# Aim of the task
Look for the word "base" in the entries below, then copy every line that has it.

- Opening Delimiter -

/-- What one 32-bit read of the manager window returns (R378, R380, R381). -/
def State.managerReg (s : State) (p : Path) (off : Nat) : W32 :=
  if off < 0x20 then s.idWord s.ten.fmAccess (s.frameLatch p) off
  else if off = 0x20 then s.viewOf p
  else if 0x100 ≤ off ∧ off < 0x200 then s.tenantWord (field (s.viewOf p) 0 6) off
  else if 0x1000 ≤ off ∧ off < 0x1210 then s.boxWord 64 (off - 0x1000)
  else if 0x2000 ≤ off ∧ off < 0x2024 then s.frameWord (s.frameLatch p) (off - 0x2000)
  else if 0x10000 ≤ off ∧ off < 0x1002C then srcWord s.ten.fmSrc (off - 0x10000)
  else if 0x100000 ≤ off ∧ off < 0x200000 then s.targetReg p off
  else match s.entryAt p off, pageOf off with
    | some e, _ => half e (off / 4 % 2 == 1)
    | none, some (pg, base) => s.pageWord pg (off - base)
    | none, none => 0

/-- The value of a register through a path, before any clearing. -/
def State.regValue (s : State) (p : Path) (off : Nat) : W32 :=
  match p with
  | .tenant t => s.tenantReg t off
  | .manager => s.managerReg p off
  | .smbus => s.managerReg p off

/-- What a read of a register clears (R7): the tenant clears its RC registers; the FM clears those of its own pages,
and neither the mirror's nor a target page's (R377, R381). -/
def clearRead (s : State) (p : Path) (off : Nat) : State :=
  match p with
  | .tenant t =>
    if off < 0x200 then clearTenantWord s t off
    else if 0x1000 ≤ off ∧ off < 0x1210 then clearBoxWord s (t.setWidth 7) (off - 0x1000)
    else if off = 0x10024 then s.modTenant t fun r => { r with src := { r.src with refused := 0 } }
    else if 0x100000 ≤ off ∧ off < 0x200000 then
      match s.slotOf t (pageIndex off) with
      | some x => clearTargetWord s x (off % 0x400)
      | none => s
    else s
  | _ =>
    if 0x1000 ≤ off ∧ off < 0x1210 then clearBoxWord s 64 (off - 0x1000)
    else if 0x2000 ≤ off ∧ off < 0x2024 then clearFrameWord s (off - 0x2000)
    else if off = 0x10024 then s.setTen { s.ten with fmSrc := { s.ten.fmSrc with refused := 0 } }
    else match pageOf off with
      | some (pg, base) => clearPageWord s pg (off - base)
      | none => s

end Sys2Proof.Machine
end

- Closing Delimiter -

# Reply
    | none, some (pg, base) => s.pageWord pg (off - base)
      | some (pg, base) => clearPageWord s pg (off - base)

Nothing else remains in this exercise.